Zamiast banalnej akademii z recytacją wierszy, walki rycerzy i żołnierzy, na przykład bitwa piechoty i kawalerzystów z bolszewikami, taka jaka miała miejsce na przedpolach Warszawy pod Ossowem, czy zmagania średniowiecznych wojów lub epizody z powstania warszawskiego. Rekonstrukcje historyczne coraz częściej zastępują tradycyjne formy upamiętnienia rocznic ważnych wydarzeń czy postaci. Słynne już w całej Polsce, gromadzą każdego roku i miłośników historii – „rekonstruktorów”, i publiczność. Liczyć ich trzeba w tysiącach.

– Rekonstrukcje organizowane są już nie tylko przez weteranów i ich rodziny, ale głównie przez młodych ludzi, uczniów, studentów, pracowników różnych firm i branż. Miejmy nadzieję, że to zjawisko okaże się trwałe, nie będzie jedynie przemijającą
modą – podkreśla socjolog prof. Andrzej Szpociński.

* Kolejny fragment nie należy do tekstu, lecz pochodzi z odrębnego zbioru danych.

/-- A tag of this thread (its slot may since have been given to another launch). -/
def State.ofThread (s : State) (i : SlotId) (t : Tag) : Bool := t.owner.thread? == some i && t.launch == some (s.slot i).launch

/-- Requests of the thread whose answer its command waits for. -/
def State.awaited (s : State) (i : SlotId) : Bool :=
  s.net.tags.any fun e =>
    match e.2 with
    | some t => s.ofThread i t && (match t.owner with
        | .threadGet _ | .threadGetTo _ _ | .threadFree _ => true
        | .threadAtom _ => t.here.isSome
        | _ => false)
    | none => false

/-- May the thread of a slot issue, or go on with, a command? -/
def State.canIssue (s : State) (i : SlotId) : Bool :=
  s.running && decide (i.cell < 1048576) && decide (i.thread < 4) && (s.slot i).yieldTo.isEmpty
    && (match (s.slot i).status with
      | .ready => true
      | .remote => !s.awaited i
      | _ => false)

/-- What a fetch gives: a word, or the reason for which it halts the thread. -/
inductive Fetched where
  | word (w : Nat) (bankB : Bool)
  | halt (reason : Nat) (bankB : Bool)
  deriving DecidableEq, Repr

/-- Fetch the command at the thread's pointer; a command in progress keeps its word (R117). -/
def State.fetch (s : State) (i : SlotId) : Fetched :=
  let t := s.slot i
  match t.cur with
  | some (w, b) => .word w b
  | none =>
    let c := s.comb i.comb
    let b := c.bankB
    if t.ptr ≥ 2048 then .halt 0x09 b
    else if c.alteredIn b then .halt 0x30 b
    else
      let a := progAddr i.comb b (t.ptr * 16)
      if s.poisoned a || s.poisoned (a + 8) then .halt 0x32 b else .word (leNat (s.rawBytes a 16)) b

/-- The guard passes (R86, R88). -/
def guardPasses (t : Slot) (w : Nat) : Bool :=
  let g := cmdGuard w
  if g = 0 then true else if g < 8 then t.pred g else !t.pred (g - 8)

/-! ## Retirement -/

/-- Halt the thread of a command with a reason and fault address (R111). -/
def State.haltAt (s : State) (x : Issue) (reason fault : Nat) : State :=
  s.halt x.id reason (bankCode x.bankB) (if reason = 0x09 then 2047 else x.ptr) fault
    (if 0x30 ≤ reason ∧ reason ≤ 0x3F then 0 else x.word / 2 ^ 64)

/-- The command retires: the thread goes on, or halts with reason 0x09 when its pointer reaches 2,048 (R104). -/
def State.retire (s : State) (x : Issue) (a : After) : State :=
  let t := (s.slot x.id).retire x.ptr a
  let s := s.setSlot x.id t
  if t.ptr ≥ 2048 then s.haltAt x 0x09 0 else s

/-- Run a command's action to its end. -/
def State.runBody (s : State) (x : Issue) (body : Cmd After) : State :=
  match body s with
  | .ok (a, s') => s'.retire x a
  | .error (.halt reason fault s') => s'.haltAt x reason fault
  | .error (.leave s') => s'

/-- The thread has issued: threads of its cell that yielded to it wait for it no longer (R108). -/
def State.issued (s : State) (i : SlotId) : State :=
  (List.range 4).foldl (fun (s : State) j =>
    let u := s.slot ⟨i.cell, j⟩
    if u.yieldTo.contains i.thread then s.setSlot ⟨i.cell, j⟩ { u with yieldTo := u.yieldTo.filter (· ≠ i.thread) } else s) s

/-- Is a conversion into a tile of a tensor ID, format and scaling tensor-scaled (R183)? -/
def State.tensorScaled (s : State) (d : Desc) : Bool :=
  !d.scaled && (match s.recordOf d.tensor with
    | some r => r.2.scaled && r.2.format == d.fmt
    | none => false)

/-- What a command latches at issue. -/
def State.latchFor (s : State) (t : Slot) (w : Nat) : Latch :=
  let d : Option Desc := match cmdD w with
    | .d n => some (Desc.of (t.desc n))
    | _ => none
  let tensor := match d with
    | some e => e.tensor
    | none => 0
  { step := s.stepCount, epoch := s.reg 0x302003, rounding := s.reg 0x300001, e5m2Inf := decide (s.reg 0x300002 = 1)
    fp16Inf := decide (s.reg 0x300003 = 1), headroom := s.reg 0x302001, seed := s.seedOf tensor
    code := match d with
      | some e => if s.tensorScaled e then s.scaleFor e.tensor else none
      | none => none
    policy := s.reg 0x208001, sample := s.reg 0x208002, threshold := s.reg 0x208003, permitted := decide (s.reg 0x208004 = 1) }

/-- Steps 2 to 4 of R492: they are made once, as the command issues, and not again while it is in progress (R93). -/
def State.firstShape (s : State) (t : Slot) (w : Nat) : Option Nat := if t.cur.isSome then none else shapeReason s t w

/-- Perform the next command of a slot, if it is one of `row` (R88, R92, R492): steps 1 to 4 here, the rest in `body`. A word that
belongs to another row, and a slot that may not issue, leave the state as it is. -/
def runCommand (s : State) (i : SlotId) (row : Nat → Bool) (body : Issue → Cmd After) : State :=
  if !s.canIssue i then s
  else
    match s.fetch i with
    | .halt reason b =>
      s.halt i reason (bankCode b) (min (s.slot i).ptr 2047) 0 0
    | .word w b =>
      let x : Issue := ⟨i, w, b, (s.slot i).ptr⟩
      if (formOf (cmdOp w) (cmdMods w)).isNone then (s.issued i).haltAt x 0x01 0
      else if !row w then s
      else
        let s := s.issued i
        let t := s.slot i
        if cmdGuard w = 8 then s.haltAt x 0x02 0
        else if !guardPasses t w then s.retire x .next
        else
          match s.firstShape t w with
          | some r => s.haltAt x r 0
          | none =>
            let l := if t.cur.isSome then t.latch else s.latchFor t w
            (s.setSlot i { t with cur := some (w, b), latch := l }).runBody x (body x)

/-- A command that only changes its slot. -/
def runSlot (s : State) (i : SlotId) (op : Nat) (f : Slot → Nat → Slot) : State :=
  runCommand s i (fun w => cmdOp w == op) fun x => do
    Cmd.mapSlot i fun t => f t x.word
    pure .next

/-! ## Undefined destinations (R93) -/

/-- Pad bytes that take free values. -/
def State.scribblePad (s : State) (cell : Nat) (segs : List Seg) : State :=
  let n := s.freeCtr
  let s := { s with freeCtr := s.freeCtr + 1 }
  (segs.flatMap fun g => (List.range g.2).map fun i => g.1 + i).foldl
    (fun (s : State) a => s.setPadByte cell a (Config.freeByte n a)) s

/-- Byte ranges of a destination: in the pad, or at global addresses. -/
structure Dest where
  global : Bool
  ranges : List Range'

def Desc.dest (d : Desc) : Dest := ⟨d.global, d.ranges⟩

/-- The local bytes of a destination take free values. -/
def State.undefineBytes (s : State) (cell : Nat) (d : Dest) : State :=
  let segs := d.ranges.map fun g => (g.1.toNat, g.2)
  if d.global then s.scribble ((segs.filter fun g => decide (nodeOf g.1 = s.node)).map fun g => (localOf g.1, g.2))
  else s.scribblePad cell segs

/-- A halt with reason 0x10–0x13 during the work leaves the destination undefined. -/
def Cmd.into {α : Type} (x : Issue) (d : Dest) (c : Cmd α) : Cmd α := fun s =>
  match c s with
  | .error (.halt reason fault s') =>
    .error (.halt reason fault (if 0x10 ≤ reason ∧ reason ≤ 0x13 then s'.undefineBytes x.id.cell d else s'))
  | r => r

/-! ## Accesses of a thread -/

/-- Cut a range of global addresses where the node field changes. -/
def splitNode (a n : Nat) : List Seg :=
  if n = 0 then []
  else if a / 2 ^ 40 = (a + n - 1) / 2 ^ 40 then [(a, n)]
  else
    let k := (a / 2 ^ 40 + 1) * 2 ^ 40 - a
    [(a, k), (a + k, n - k)]

/-- The first address of ranges that is invalid: outside 64 bits or in no node of the system (R19). -/
def State.firstInvalid (s : State) (rs : List Range') : Option Nat :=
  rs.findSome? fun g =>
    if g.2 = 0 then none
    else if g.1 < 0 then some (ofInt 64 g.1)
    else if g.1.toNat + g.2 > 2 ^ 64 then some (max (2 ^ 64) g.1.toNat % 2 ^ 64)
    else ((splitNode g.1.toNat g.2).find? fun q => !s.nodeValid (nodeOf q.1)).map Prod.fst

def segsOf (rs : List Range') : List Seg := rs.flatMap fun g => splitNode g.1.toNat g.2

/-- Does an unacknowledged write or atomic of the thread touch a 64 B line of these global bytes (R79)? -/
def State.lineBusy (s : State) (i : SlotId) (segs : List Seg) : Bool :=
  s.net.tags.any fun e =>
    match e.2 with
    | some t =>
      s.ofThread i t && (match t.owner with
          | .threadPut _ | .threadAtom _ => true
          | _ => false)
        && segs.any fun g => decide (nodeOf g.1 = t.node) && decide (localOf g.1 / 64 ≤ (t.remote + max t.count 1 - 1) / 64)
            && decide (t.remote / 64 ≤ (localOf g.1 + max g.2 1 - 1) / 64)
    | none => false

/-- The remote parts of ranges. -/
def State.remoteSegs (s : State) (rs : List Range') : List Seg := (segsOf rs).filter fun g => decide (nodeOf g.1 ≠ s.node)

/-- Hold the command while an earlier access of the thread to one of its remote lines is unacknowledged (R79). -/
def Cmd.holdLines (x : Issue) (d : Dest) : Cmd Unit := fun s =>
  if d.global && (s.firstInvalid d.ranges).isNone && s.lineBusy x.id (s.remoteSegs d.ranges) then
    .error (.leave (s.setSlot x.id { s.slot x.id with status := .remote }))
  else .ok ((), s)

/-- The tag of a thread's request. -/
def State.threadTag (s : State) (i : SlotId) (owner : TagOwner) (tc : Nat) : Tag :=
  { owner := owner, launch := some (s.slot i).launch, kind := 0, tc := tc, node := 0, remote := 0, here := none, count := 0, arrived := 0 }

/-- The window base of the thread's pad: the return address of data that goes to no memory of the module (log entry 17). -/
def padWindow (i : SlotId) : Nat := 0x2000000000 + i.cell * 4096

/-- Send the GETs for the bytes of these segments that have not been fetched, and wait for them. Each is split at the 4 KiB boundaries of
its return address (R242). -/
def State.fetchRemote (s : State) (i : SlotId) (segs : List Seg) (tc : Nat) : State :=
  let s := segs.foldl (fun (s : State) g =>
    (pieces (padWindow i) g.2).foldl (fun (s : State) p =>
      s.sendGet (Origin.hive i.hive) { s.threadTag i (.threadGet i) tc with here := some (g.1 + p.1) } (nodeOf g.1)
        (localOf g.1 + p.1) (padWindow i) p.2) s) s
  s.setSlot i { s.slot i with status := .remote }

/-- The reason a failed local access of a thread halts with (R25, R67, R116). -/
def memReason : MemCause → Nat
  | .data => 0x13
  | _ => 0x10

/-- Does a write that is held for the swap of a comb (R117) overlap local segments? A read of those bytes then waits until the write has
been performed, so that accesses to the same bytes keep their order (R79). -/
def State.heldOver (s : State) (segs : List Seg) : Bool :=
  s.swarm.combs.any fun e => e.2.heldWrites.any fun w => segs.any fun g => decide (g.1 < w.1 + w.2.length) && decide (w.1 < g.1 + g.2)

/-- The first byte of [a, a + n) in the window's slot of a cell (R22). -/
def ownPadIn (cell a n : Nat) : Option Nat :=
  let w := 0x2000000000 + cell * 4096
  if n > 0 ∧ a < w + 4096 ∧ w < a + n then some (max a w) else none

/-- Read global ranges: a thread reads its own module's memory, and other nodes by GET frames. A thread may not read its own cell's
pad through the window (R23). -/
def Cmd.readGlobal (x : Issue) (rs : List Range') (tc : Nat := 5) : Cmd (List Byte) := fun s =>
  match s.firstInvalid rs with
  | some a => .error (.halt 0x10 a s)
  | none =>
    let segs := segsOf rs
    let loc := segs.filter fun g => decide (nodeOf g.1 = s.node)
    if s.heldOver (loc.map fun g => (localOf g.1, g.2)) then .error (.leave (s.setSlot x.id { s.slot x.id with status := .remote })) else
    match loc.findSome? fun g => ownPadIn x.id.cell (localOf g.1) g.2 with
    | some a => .error (.halt 0x10 (s.globalOf a) s)
    | none =>
      match s.memRead (Requester.ofThread x.id) (loc.map fun g => (localOf g.1, g.2)) with
      | (s', .error e) =>
        -- an uncorrectable pad word met through the window halts the cell it lies in, and refuses the reader
        .error (.halt (memReason e.cause) (s'.globalOf e.addr) s')
      | (s', .ok _) =>
        let got := (s'.slot x.id).fetched
        let missing := (segs.filter fun g => decide (nodeOf g.1 ≠ s'.node)).filter fun g =>
          (List.range g.2).any fun k => (SMap.get none got (g.1 + k)).isNone
        if missing.isEmpty then
          .ok (segs.flatMap fun g => (List.range g.2).map fun k =>
            if nodeOf g.1 = s'.node then s'.readByte (localOf g.1 + k) else (SMap.get none got (g.1 + k)).getD 0, s')
        else if s'.lineBusy x.id missing then .error (.leave (s'.setSlot x.id { s'.slot x.id with status := .remote }))
        else .error (.leave (s'.fetchRemote x.id missing tc))

/-- Read pad ranges; an uncorrectable word halts the cell's four threads (R114). -/
def Cmd.readPad (x : Issue) (rs : List Range') : Cmd (List Byte) := fun s =>
  match s.padRead x.id.cell (rs.map fun g => (g.1.toNat, g.2)) with
  | some bs => .ok (bs, s.correctPad x.id.cell (rs.map fun g => (g.1.toNat, g.2)))
  | none => .error (.leave (s.padFatal x.id.cell x.id.thread))

def Cmd.read (x : Issue) (global : Bool) (rs : List Range') (tc : Nat := 5) : Cmd (List Byte) :=
  if global then Cmd.readGlobal x rs tc else Cmd.readPad x rs

/-- A range and the bytes to write to it. -/
abbrev WRange := Int × List Byte

/-- Write global ranges: the local ones at once, the remote ones as PUTs (R20, R92). -/
def Cmd.writeGlobal (x : Issue) (ws : List WRange) (tc tensor : Nat) : Cmd Unit := fun s =>
  match s.firstInvalid (ws.map fun w => (w.1, w.2.length)) with
  | some a => .error (.halt 0x10 a s)
  | none =>
    let segs : List WSeg := ws.flatMap fun w =>
      (splitNode w.1.toNat w.2.length).map fun g => (g.1, slice w.2 (g.1 - w.1.toNat) g.2)
    let loc := segs.filter fun g => decide (nodeOf g.1 = s.node)
    match s.memWrite (Requester.ofThread x.id) (loc.map fun g => (localOf g.1, g.2)) with
    | (s', some e) => .error (.halt (memReason e.cause) (s'.globalOf e.addr) s')
    | (s', none) =>
      .ok ((), (segs.filter fun g => decide (nodeOf g.1 ≠ s'.node)).foldl (fun (s : State) g =>
        (pieces g.1 g.2.length).foldl (fun (s : State) p =>
          s.sendPut (Origin.hive x.id.hive) (s.threadTag x.id (.threadPut x.id) tc) (nodeOf g.1) (localOf g.1 + p.1) tensor
            (slice g.2 p.1 p.2)) s) s')

def Cmd.writePad (x : Issue) (ws : List WRange) : Cmd Unit := fun s =>
  match s.padWrite x.id.cell (ws.map fun w => (w.1.toNat, w.2)) with
  | some s' => .ok ((), s')
  | none => .error (.leave (s.padFatal x.id.cell x.id.thread))

def Cmd.write (x : Issue) (global : Bool) (ws : List WRange) (tc : Nat := 5) (tensor : Nat := 0) : Cmd Unit :=
  if global then Cmd.writeGlobal x ws tc tensor else Cmd.writePad x ws

/-! ## Work items (R76, R107) -/

/-- The first item of run `r`. -/
def Launch.grain (l : Launch) : Nat := fieldOf 178 171 l.desc.toNat + 1
def Launch.items (l : Launch) : Nat := fieldOf 159 128 l.desc.toNat
def Launch.threads (l : Launch) : Nat := fieldOf 201 179 l.desc.toNat
def Launch.tpc (l : Launch) : Nat := fieldOf 243 242 l.desc.toNat + 1
def Launch.startComb (l : Launch) : Nat := fieldOf 230 217 l.desc.toNat
def Launch.combs (l : Launch) : Nat := fieldOf 216 202 l.desc.toNat
def Launch.firstThread (l : Launch) : Nat := fieldOf 170 169 l.desc.toNat
def Launch.entry (l : Launch) : Nat := fieldOf 241 231 l.desc.toNat
def Launch.runCount (l : Launch) : Nat := ceilDiv l.items l.grain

Dziesiątki tysięcy uczestników

To nie jest chwilowa moda. Przynajmniej nic na to w tej chwili nie wskazuje. Można wręcz powiedzieć, że fascynacja rekonstrukcjami historycznymi wśród Polaków wciąż narasta. W popularnym serwisie www.dobroni.pl zarejestrowanych jest już ponad 800 grup rekonstrukcyjnych. Według ostrożnych szacunków zaangażowanych w odtwarzanie wydarzeń z przeszłości może być nawet ok. 100 tys. Polaków. A wielokrotnie więcej jest chętnych do oglądania tego typu inscenizacji. Najpopularniejszą rekonstrukcją historyczną w Polsce od lat pozostaje bitwa pod Grunwaldem, w której co roku bierze udział ponad 2 tys. uczestników, ale ogląda ją grubo ponad 100 tys. ludzi. Liczbowo najwięcej jest rekonstrukcji odnoszących się do najnowszej historii Polski, zwłaszcza okresu
I i II wojny światowej.

W Warszawie można zobaczyć liczne rekonstrukcje związane z wybuchem i przebiegiem powstania warszawskiego, m.in. zdobycie budynku Pasty, czy też słynną akcję pod Arsenałem. Co ciekawe, coraz częściej rekonstrukcje dotyczące powstania warszawskiego odbywają się również w innych miastach. Zajęcie Szpitala Dzieciątka Jezus na Ochocie, walki na Woli z oddziałami Luftwaffe i SS – to tylko przykładowe sceny batalistyczne, które mogli w ubiegłym roku obejrzeć mieszkańcy Wrocławia.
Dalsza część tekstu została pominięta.